I was thinking of using a truck dryer and wonder if anyone here has tried it. I can get a dryer from a junkyard and rebuild it for much less than a commercial unit.
I imagine those of you who do painting must have similar moisture problems.
I could come up with a way to make it cycle properly.
Comments?
Len
Should work, then I would also have a double tank-like you do on the bus-a wet tank, then the tank you tap into. Good Luck, TomC
Might work, don't forget to put a down line about 12" below the T with a ball valve to drain off excess, that will catch a lot of moisture. The farther from the compresser the better too. Then put a trap before your machine to catch anything before it enters your tool.
Paul
Len, I use the throw away desiccant type for my plasma cutter cost about 8 bucks each buying 12 to a case from a welding supply the CFM maybe a problem for you they are rated at 20 CFM they last about 2 weeks when using a lot.
good luck
Most centrifugal air dryers (even the cheap ones) will work quite well but often get blamed for not stopping all the moisture. The reason is they need cool air to work correctly. This is why the dryest air is the furthest from the compressor. The distance cools the air.
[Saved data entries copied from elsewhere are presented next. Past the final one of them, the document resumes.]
/-- The direction chosen from the two reads decides one position more (41_search.md R86 to R88). -/
theorem State.Walks.directed {devices : List Rom} {b : Bus} {c r : State} {n : Nat} {read : Bool}
    (h : r.Walks devices c n) (hat : b.At devices r.search.rom n read) (hid : r.pass.idb = b.idBit)
    (hcmp : r.pass.cmpb = b.cmpBit) (hp : r.pass.positioned) (hn : r.pass.p.toNat = n) :
    ((r.recordDiscrepancy r.chooseDirection).directed r.chooseDirection).Walks devices c (n + 1) := by
  have hbound : 1 ≤ n ∧ n ≤ 64 := hn ▸ hp.p_bounds
  obtain ⟨hside, hturn, hzero⟩ := sides_of_reads (side := sideAt devices r.search.rom n)
    (by rw [hid, hat.idBit_eq_false_iff]) (by rw [hcmp, hat.cmpBit_eq_false_iff])
    (by rw [hid, hcmp]; exact hat.reads_not_both h.path.occupied) (h.chooseDirection_eq hn hbound.2)
  refine ⟨h.same.trans ⟨rfl, rfl, rfl, rfl, rfl, rfl⟩, ?_, h.fed.setRomBit hp _⟩
  have hrom : ((r.recordDiscrepancy r.chooseDirection).directed r.chooseDirection).search.rom =
      setRomBit r.search.rom n r.chooseDirection := by rw [← hn]; rfl
  rw [hrom]
  refine h.path.next hbound hside hturn ?_
  have hlz : ((r.recordDiscrepancy r.chooseDirection).directed r.chooseDirection).pass.lz =
      if r.pass.zeroBranch r.chooseDirection then r.pass.p else r.pass.lz := rfl
  have hiff := (r.pass.zeroBranch_iff r.chooseDirection).trans hzero
  rw [hlz]
  by_cases hz : r.pass.zeroBranch r.chooseDirection = true
  · obtain ⟨hd, hone⟩ := hiff.mp hz
    exact .inl ⟨hd, hone, by rw [if_pos hz, hn]⟩
  · exact .inr ⟨mt hiff.mpr hz, by rw [if_neg hz]⟩

/-- The bus's second answer at a position taken into CMPB (41_search.md R85). -/
def State.compared (s : State) (bit : Bool) : State := (s.answered bit).withCmpb (s.answered bit).inputs.phyBit

/-- The second read of a position: the direction is chosen, and ROM and LZ have one position more decided. -/
theorem State.OnBus.busStep_cmpWait {devices : List Rom} {b : Bus} {c s : State} {n : Nat}
    (h : s.OnBus devices b .cmpWait n) (hw : s.Walks devices c n) (hid : s.pass.idb = b.idBit) :
    ∃ t b', busStep b s = (.next t, b') ∧ t.OnBus devices b' .dirWait n ∧ t.Walks devices c (n + 1) := by
  have hwait : s.fsm.waiting = true := h.waiting rfl
  obtain ⟨hinv, hf, rfl, hat⟩ := h
  have hp : s.pass.positioned := hinv.position (by rw [hf]; rfl)
  have ha : b.answer s.awaitedRequest = (b.cmpBit, { b with firstRead := false }) := by
    rw [State.awaitedRequest, hf]
    exact if_pos hat.firstRead
  have hcmp : (s.compared b.cmpBit).pass.cmpb = b.cmpBit := s.answered_phyBit b.cmpBit
  have hsome : (s.pass.idb && (s.answered b.cmpBit).inputs.phyBit) = false := by
    rw [s.answered_phyBit, hid]
    exact hat.reads_not_both hw.path.occupied
  have he := EdgeTo.direction (State.responded_answered hf b.cmpBit) hsome (c := s.compared b.cmpBit) rfl
  have hwalks : (s.compared b.cmpBit).Walks devices c s.pass.p.toNat :=
    ⟨hw.same.trans ⟨rfl, rfl, rfl, rfl, rfl, rfl⟩, hw.path, hw.fed⟩
  obtain ⟨hdev, hpos, -, hactive⟩ := hat.setRomBit (s.compared b.cmpBit).chooseDirection hp.p_bounds
  exact ⟨_, _, busStep_of_edgeTo hinv hwait ha he,
    ⟨he.inv (hinv.answered _), rfl, rfl, ⟨hdev, hpos, rfl, hactive⟩⟩, hwalks.directed hat hid hcmp hp rfl⟩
Here is a fast trick. Get a 5 gallon bucket and fill it 3/4 with cold water. Then make a coil of copper tubing with air fittings on both ends and simply drop the coil into the bucket. Then attached the dryer to the outlet and on to your working airline. The water cools the air and you will be amazed how much better your dryer works. After a couple of hours the water starts to warm up so just dump it and refill. Guess you could throw in some ice but I haven't found it necessary.
I made mine using a 10 length of copper 1/2" tubing from Home Depot. It is packaged in a box and is coiled. I brazed male air fittings on both ends and made an adapter hose to use quick couplers to connect everything.
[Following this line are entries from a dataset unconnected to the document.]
-- ==== Sys2Proof/Machine/Immediate.lean ====
section
/-! DEFINITION. The I-type arithmetic instructions ADDI and SUBI (spec/41_itype_immediate.md). -/

namespace Sys2Proof.Machine

/-- The common template of R120: combine `x[rs]` with `sext_12(imm3)`, write `x[rd]`, advance pc. -/
def execI (f : Word → Word → Word) (rd rs : Reg) (imm : Imm3) (s : State) : Host.Outcome State Fault Refusal :=
  .next (s.setReg rd (f (s.reg rs) (sext3 imm))).advance

/-- ADDI (R121). -/
def execAddi (rd rs : Reg) (imm : Imm3) (s : State) : Host.Outcome State Fault Refusal :=
  execI (fun a k => a + k) rd rs imm s

/-- SUBI (R122): the immediate is sign-extended first and then subtracted. -/
def execSubi (rd rs : Reg) (imm : Imm3) (s : State) : Host.Outcome State Fault Refusal :=
  execI (fun a k => a - k) rd rs imm s

end Sys2Proof.Machine
end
For sandblasting this will do the trick. For painting and you want the best I add a particulate filter ( looks like a roll of toliet paper inside) and a dissicant ( color changing granules) filter to this set up and you will have 100% clean, dry air.
Thanks guys,
A already use the coil in the bucket trick, including ice. Just trying to streamline things a bit. I'm not having any problems this time of year, but the 95% humidity in the Florida summers is a pain. About every two weeks, I have to dump all my abrasive (about 100 lbs. and dry it in the oven. My wife doesn't like that. :) I am going to look into the desiccant from a welding supply, can you give me any more info on what to ask for? Or a link? I am typically well under 10 cfm.
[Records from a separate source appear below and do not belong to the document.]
/-- The upper part of a word weighs `2 ^ n` over an `n`-bit lower part. -/
theorem toNat_append_eq_add {m n : Nat} (x : BitVec m) (y : BitVec n) :
    (x ++ y).toNat = x.toNat * 2 ^ n + y.toNat := by
  rw [BitVec.toNat_append, ← Nat.shiftLeft_add_eq_or_of_lt y.isLt, Nat.shiftLeft_eq]

theorem toNat_encI (op : BitVec 3) (k : Imm3) (rd rs rt : Reg) :
    (encI op k rd rs rt).toNat =
      op.toNat * 512 + k.toNat * 64 + rd.bits.toNat * 16 + rs.bits.toNat * 4 + rt.bits.toNat := by
  unfold encI
  simp only [toNat_append_eq_add]
  omega

theorem toNat_encR (f : BitVec 3) (rd rs rt : Reg) :
    (encR f rd rs rt).toNat = f.toNat * 64 + rd.bits.toNat * 16 + rs.bits.toNat * 4 + rt.bits.toNat := by
  rw [← Nat.zero_add (f.toNat * 64)]
  exact toNat_encI 0b000#3 f rd rs rt

theorem toNat_encJ (c : BitVec 1) (k : Imm3) (rs rt : Reg) :
    (encJ c k rs rt).toNat = 2560 + k.toNat * 64 + c.toNat * 32 + rs.bits.toNat * 4 + rt.bits.toNat := by
  unfold encJ
  simp only [toNat_append_eq_add, BitVec.toNat_ofNat]
  omega

theorem toNat_encX (k : Off9) : (encX k).toNat = 3584 + k.toNat :=
  toNat_append_eq_add 0b111#3 k

/-- A signed field modulo its range is the field as an unsigned number. -/
theorem toInt_emod_two_pow {n : Nat} (k : BitVec n) : (k.toInt % 2 ^ n).toNat = k.toNat := by
  have h := BitVec.toNat_ofInt (n := n) k.toInt
  rw [BitVec.ofInt_toInt] at h
  simpa using h.symm

theorem imm3_toInt_emod (k : Imm3) : (k.toInt % 8).toNat = k.toNat := toInt_emod_two_pow k

theorem off9_toInt_emod (k : Off9) : (k.toInt % 512).toNat = k.toNat := toInt_emod_two_pow k

end Sys2Proof

open Sys2Proof Sys2Proof.Machine

/-- Settles O51: each row is its format's sum, the signed fields taken modulo their range. -/
theorem encodingArithmetic : Obligations.EncodingArithmetic := by
  intro i
  simp only [imm3_toInt_emod, off9_toInt_emod]
  cases i with
  | add rd rs rt => exact toNat_encR 0b000#3 rd rs rt
  | sub rd rs rt => exact toNat_encR 0b001#3 rd rs rt
  | and rd rs rt => exact toNat_encR 0b010#3 rd rs rt
  | or rd rs rt => exact toNat_encR 0b011#3 rd rs rt
  | xor rd rs rt => exact toNat_encR 0b100#3 rd rs rt
  | shl rd rs rt => exact toNat_encR 0b101#3 rd rs rt
  | shr rd rs rt => exact toNat_encR 0b110#3 rd rs rt
  | nop => rfl
  | addi rd rs k => exact toNat_encI 0b001#3 k rd rs .r0
  | subi rd rs k => exact toNat_encI 0b010#3 k rd rs .r0
  | ld rd rs k => exact toNat_encI 0b011#3 k rd rs .r0
  | str rt rs k => exact toNat_encI 0b100#3 k .r0 rs rt
  | beq rs rt k => exact toNat_encJ 0b0#1 k rs rt
  | bne rs rt k => exact toNat_encJ 0b1#1 k rs rt
  | jext k => exact toNat_encX k

end

section
/-! PROOFS. Register writes (R22), the shifts (R106, R107), NOP (R108) and the laws of SUBI (R123). -/

namespace Sys2Proof

/-- The low six bits of the word are ignored (D7). -/
theorem decode_append_nop (j : Bool) (x : BitVec 6) : decode j (0b000#3 ++ 0b111#3 ++ x) = .ok .nop := by
  have hop : fieldOp (0b000#3 ++ 0b111#3 ++ x) = 0b000#3 :=
    (BitVec.extractLsb'_append_eq_of_le (by decide)).trans BitVec.extractLsb'_append_eq_left
  have hf : fieldF (0b000#3 ++ 0b111#3 ++ x) = 0b111#3 :=
    (BitVec.extractLsb'_append_eq_of_le (by decide)).trans BitVec.extractLsb'_append_eq_right
  rw [decode_of_fieldOp_eq_zero j hop, decodeR_eq_nop.mpr hf]

end Sys2Proof

namespace Sys2Proof.Machine

theorem exec_shl (rd rs rt : Reg) (s : State) :
    exec (.shl rd rs rt) s = execR (fun a b => shiftLeft a (shiftAmount b)) rd rs rt s := rfl

theorem exec_shr (rd rs rt : Reg) (s : State) :
    exec (.shr rd rs rt) s = execR (fun a b => shiftRight s.config.shrFill a (shiftAmount b)) rd rs rt s := rfl

theorem exec_nop (s : State) : exec .nop s = .next (s.setPc s.nextPc) := rfl

theorem shiftAmount_eq_mod (b : Word) : shiftAmount b = b.toNat % 16 := by
  unfold shiftAmount
  rw [BitVec.toNat_and]
  exact Nat.and_two_pow_sub_one_eq_mod b.toNat 4

theorem shiftLeft_eq_ofNat (a : Word) (n : Nat) : shiftLeft a n = BitVec.ofNat 12 (a.toNat * 2 ^ n) := by
  apply BitVec.eq_of_toNat_eq
  rw [shiftLeft, BitVec.toNat_shiftLeft, Nat.shiftLeft_eq, BitVec.toNat_ofNat]

/-- With zero fill the quotient is of the unsigned value. -/
theorem shiftRight_zero_eq_ofNat (a : Word) (n : Nat) :
    shiftRight .zero a n = BitVec.ofNat 12 (a.toNat / 2 ^ n) := by
  rw [← Nat.shiftRight_eq_div_pow, ← BitVec.toNat_ushiftRight, BitVec.ofNat_toNat, BitVec.setWidth_eq]
  rfl

/-- With copies of bit 11 the quotient is of the signed value, rounded down. -/
theorem shiftRight_sign_eq_ofInt (a : Word) (n : Nat) :
    shiftRight .sign a n = BitVec.ofInt 12 (a.toInt / 2 ^ n) := by
  have h := Int.shiftRight_eq_div_pow a.toInt n
  rw [Nat.cast_pow, Nat.cast_ofNat] at h
  rw [← h]
  rfl

/-- Negation commutes with the extension, but for -4, whose negation does not fit the field. -/
theorem sext3_neg : ∀ k : Imm3, k ≠ 0b100#3 → sext3 (-k) = -sext3 k := by decide

end Sys2Proof.Machine

open Sys2Proof Sys2Proof.Machine

/-- Settles O4, by the read after a write. -/
theorem registerReadAfterWrite : Obligations.RegisterReadAfterWrite := by
  intro s r v hr
  refine ⟨?_, fun q hq => State.reg_setReg_of_ne s v hq, State.setReg_pc s r v, State.setReg_imem s r v,
    State.setReg_dmem s r v, State.setReg_config s r v⟩
  rw [State.reg_setReg, if_neg hr, if_pos rfl]

/-- Settles O10: R69's row `101`, and a shift left as a product. -/
theorem shlInstruction : Obligations.ShlInstruction := by
  refine ⟨fun j => everyRTypeWordIsLegal j 0b101#3, fun rd rs rt s => ?_⟩
  rw [exec_shl, ← shiftAmount_eq_mod, ← shiftLeft_eq_ofNat]
  exact execR_registerResult _ rd rs rt s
I call it sandblasting, but it's actually aluminum oxide in 200 grit. It tends to clump up in the pot if there is any moisture. That causes sputtering and spitting which is a problem. Some of what I do is much like airbrushing, except that I am using abrasive.
Len
the dryer we had on our shop air system had three stages. the first two were basically water traps and the third was about three feet tall and eight inches across and had the disacant in it. it did specify that it had to be install a minimum of 50 feet away from the compressor. never had a water issue after installing it.